Im not really sure where this should be posted so Ill post it here since this thread is full of emotions. Ive been having a constant battle in my head over alot of things, but this one is the worst that I may never truely win...just subdue my feelings and press on. A friend told me I should post this on Pixies because it shows alot of who I am. If theres people out there struggling with problems that seem like they will never leave, you are not alone.
I wrote this a couple days ago, when I was really down. I wrote this from what I was thinking at that very second. Here goes...

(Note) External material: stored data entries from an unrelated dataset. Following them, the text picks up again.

/-- The instruction goes on and leaves what R176 gives: `u` is the state once the sources are read, `g` the result and flags of
each lane. An inactive lane keeps the register's old element, and is zero in a queue (R173); a counter value is taken when RM is
stochastic (R91). -/
def LaneWise (i : Instr) (n : Nat) (s u : State) (f : Fmt) (rm : Rm) (d : VOp) (c : MReg) (g : Nat → Nat × Flags) : Prop :=
  ∃ (v : Vec) (fl : Flags) (t : State), u.writeVOp d v = .ok t ∧
    exec i s = .next (((t.orFlags fl).drawFor rm).retire n) ∧
    (∀ k, k < 4096 / f.width → lane f v k =
      if maskBit (s.readM c) k then (g k).1 % 2 ^ f.width
      else match d with
        | .reg x => lane f (s.readV x) k
        | .queue _ => 0) ∧
    FlagsOf (4096 / f.width) (s.readM c) g fl

/-- The instruction goes on and writes one vector, with these elements, and raises no flag. -/
def Writes (i : Instr) (n : Nat) (s u : State) (f : Fmt) (d : VOp) (g : Nat → Nat) : Prop :=
  ∃ (v : Vec) (t : State), u.writeVOp d v = .ok t ∧ exec i s = .next (t.retire n) ∧
    ∀ k, k < 4096 / f.width → lane f v k = g k

/-- The vector instructions whose operands are all registers: the first register they write, how many, and the rounding mode
that may take a counter value; `none` for every other instruction. -/
def vectorShape (i : Instr) : Option (VReg × Nat × Rm) :=
  match i with
  | .vadd _ _ rm _ (.reg d) (.reg _) (.reg _) _ | .vsub _ _ rm _ (.reg d) (.reg _) (.reg _) _
  | .vmul _ _ rm _ (.reg d) (.reg _) (.reg _) _ | .vfma _ _ rm _ d (.reg _) (.reg _) _ | .vfms _ _ rm _ d (.reg _) (.reg _) _
  | .vnfma _ _ rm _ d (.reg _) (.reg _) _ | .vaddLit _ _ rm _ (.reg d) (.reg _) _ _ | .vsubLit _ _ rm _ (.reg d) (.reg _) _ _
  | .vmulLit _ _ rm _ (.reg d) (.reg _) _ _ | .vredsum _ _ rm _ (.reg d) (.reg _) _ | .vscan _ _ rm _ (.reg d) (.reg _) _
  | .vrcp _ _ rm _ (.reg d) (.reg _) _ | .vrsq _ _ rm _ (.reg d) (.reg _) _ | .vsqrt _ _ rm _ (.reg d) (.reg _) _
  | .vexp2 _ _ rm _ (.reg d) (.reg _) _ | .vlog2 _ _ rm _ (.reg d) (.reg _) _ | .vtanh _ _ rm _ (.reg d) (.reg _) _
  | .vsplatLit _ _ rm _ (.reg d) _ _ => some (d, 1, rm)
  | .vmin _ _ (.reg d) (.reg _) (.reg _) _ | .vmax _ _ (.reg d) (.reg _) (.reg _) _ | .vminLit _ _ (.reg d) (.reg _) _ _
  | .vmaxLit _ _ (.reg d) (.reg _) _ _ | .vabs _ _ _ (.reg d) (.reg _) _ | .vneg _ _ _ (.reg d) (.reg _) _
  | .vand _ _ (.reg d) (.reg _) (.reg _) _ | .vor _ _ (.reg d) (.reg _) (.reg _) _ | .vxor _ _ (.reg d) (.reg _) (.reg _) _
  | .vandLit _ _ (.reg d) (.reg _) _ _ | .vorLit _ _ (.reg d) (.reg _) _ _ | .vxorLit _ _ (.reg d) (.reg _) _ _
  | .vnot _ _ (.reg d) (.reg _) _ | .vshl _ _ (.reg d) (.reg _) (.reg _) _ | .vshr _ _ (.reg d) (.reg _) (.reg _) _
  | .vsra _ _ (.reg d) (.reg _) (.reg _) _ | .vrol _ _ (.reg d) (.reg _) (.reg _) _ | .vshlLit _ _ (.reg d) (.reg _) _ _
  | .vshrLit _ _ (.reg d) (.reg _) _ _ | .vsraLit _ _ (.reg d) (.reg _) _ _ | .vrolLit _ _ (.reg d) (.reg _) _ _
  | .vmulhi _ _ (.reg d) (.reg _) (.reg _) _ | .vmulhiLit _ _ (.reg d) (.reg _) _ _ | .vsel _ _ (.reg d) (.reg _) (.reg _) _
  | .vmov _ _ (.reg d) (.reg _) _ | .vsplat _ _ (.reg d) _ _ | .viota _ _ (.reg d) _ _ | .viotaLit _ _ (.reg d) _ _
  | .vredmax _ _ (.reg d) (.reg _) _ | .vredmin _ _ (.reg d) (.reg _) _ | .vperm _ _ (.reg d) (.reg _) (.reg _) _
  | .vslide _ _ (.reg d) (.reg _) _ _ | .vslideLit _ _ (.reg d) (.reg _) _ _ | .vcompress _ _ (.reg d) (.reg _) _
  | .vexpand _ _ (.reg d) (.reg _) _ | .vins _ _ d _ _ | .vinsLit _ _ d _ _ => some (d, 1, .rne)
  | .vzip _ _ (.reg d) (.reg _) (.reg _) | .vunzip _ _ (.reg d) (.reg _) (.reg _) => some (d, 2, .rne)
  | .vcvt _ f sf rm _ (.reg d) (.reg _) | .vwadd _ f sf rm _ (.reg d) (.reg _) (.reg _) | .vwmul _ f sf rm _ (.reg d) (.reg _) (.reg _)
  | .vnarrow _ f sf rm _ (.reg d) (.reg _) _ | .vnarrowLit _ f sf rm _ (.reg d) (.reg _) _ => some (d, wideCount f sf, rm)
  | _ => none

end Sys2Proof.Machine
end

The feeling inside, so sharp, so painful. The loneliness cuts my soul like a fiery blade from which I know not where it came. Will I ever be released? Releashed from my tomb of dispair and torment. Will the shear dark leave my place of happiness, my temple. Who will free my heart, my mind, soul and body? Who will bring forth true love, so sweet and innocent. The smiles of a goddess and the heart of an angel. One who I can truely let go, of myself, my feelings that are hidden so deep. My dreams be unfolded into the light of her fair figure. When can I be truthful, to myself, to my heart? I wonder aimlessly in search of the soul to free my own, to let me be who I am, not who they want to see. Will I find such a creature of beauty, of love and peace? Or must I suffer with one who I love not truely, not deeply. Can certain ties be stong enough to hold us together, o little ones. How beautiful they are...I clear my mind and see their sweet faces, so innocent and playful. I love them more than my existance itself. For I know that tie together will long outlast myself, the world and eternity. But why, why do I suffer so? Feelings of hurt and sorrow, hidden by tears and words. Will she ever change? Or just try to change me... Why cant she love me..for who I am, for what I am and not for her perception of what I should be. What is wrong with me? Should I hold strong for those I do love, or break away and hope they forgive me. Tears rolling down my face, the pain of losing. But am I long lost already? My heart seems so dry, lifeless and withdrawn. Why must I live this way..can I ever have a mate to love me..truely and deeply...forever...and keep my loves close. My heart says aye, but my mind disagrees. A life lived lonely is a life I must live, to keep my true love of the innocent ones. My heart rolls over to rest, never to wake again...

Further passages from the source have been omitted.